Basal Slip in Laves Phases: the Synchroshear Dislocation
Two different mechanisms have been reported in previous ab initio studies to describe basal slip in complex intermetallic Laves phases: synchroshear and undulating slip. To date, no clear answer has been given on which is the energetically favourable mechanism and whether either of them could effectively propagate as a dislocation. Using classical atomistic simulations supported by ab initio calculations, we remove the ambiguity and shows that the two mechanisms are, in fact, identical.
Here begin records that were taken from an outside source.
-- ==== Sys2Proof/Laws/Framer.lean ====
section
/-! SUPPORT. Everything the framer's procedures do, each as one state. -/

namespace Sys2Proof.Machine

theorem cmdFrame_eq (b : Byte) (s : State) :
    cmdFrame b s = { s with trace := s.trace ++ commandFrame b, cs := .deasserted, dc := .command } := by
  simp [cmdFrame, State.select, State.commandMode, State.send, State.deselect, State.emit, State.setCs, State.setDc,
    commandFrame]

theorem parFrame_eq (b : Byte) (s : State) :
    parFrame b s = { s with trace := s.trace ++ parameterFrame b, cs := .deasserted, dc := .data } := by
  simp [parFrame, State.select, State.dataMode, State.send, State.deselect, State.emit, State.setCs, State.setDc,
    parameterFrame]

theorem window_eq (x1 y1 x2 y2 : U16) (s : State) :
    window x1 y1 x2 y2 s =
      { s with trace := s.trace ++ windowEvents s.cfg x1 y1 x2 y2, cs := .deasserted, dc := .command } := by
  simp [window, parFrame16, cmdFrame_eq, parFrame_eq, windowEvents]

theorem setOrientation_valid {mode : U16} (h : mode ≤ 3) (s : State) :
    setOrientation mode s =
      { s with trace := s.trace ++ (commandFrame s.cfg.opcMadctl ++ parameterFrame (oriByte s.cfg mode)),
               cs := .deasserted, dc := .data, geom := modeGeometry mode } := by
  rw [setOrientation, if_pos h]
  simp [cmdFrame_eq, parFrame_eq]

theorem setOrientation_invalid {mode : U16} (h : ¬ mode ≤ 3) (s : State) : setOrientation mode s = s := by
  rw [setOrientation, if_neg h]

/-- `modeGeometry` answers one of the two pairs (R22). -/
theorem modeGeometry_legal (mode : U16) : (modeGeometry mode).Legal := by
  unfold modeGeometry Geometry.Legal
  split <;> simp

end Sys2Proof.Machine
end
Furthermore, we establish synchroshear as the mechanism for propagating dislocations within the basal plane in Laves phases.
Fig. 1: Minimum energy path of the crystallographic shear and synchrosher in C14 Mg2Ca bulk Lave phase. Dislocation propagation in a C14 Mg2Ca nano-pillar by synchroshear mechanism.
[From Guénolé et al., under review, arXiv:1902.01646]
Basal Dislocations Interacting with Complex Precipitates in Mg Alloys
The mechanical properties of Mg-Al alloys are greatly influenced by the complex intermetallic phase Mg17Al12, which is the most dominant precipitate found in this alloy system. In this work, we perform atomistic studies of basal edge and 30 degrees dislocations interacting with Mg17Al12 precipitates of different sizes (D), shapes, orientations, and inter-precipitate spacing (L).
The present observations might be more generally relevant for dislocations interacting with semi- or incoherent precipitates.
Fig. 2: Stress field of a dislocation at the Mg-Mg17Al12 interface and in the Mg matrix.
[From Vaid, Guénolé et al., under review]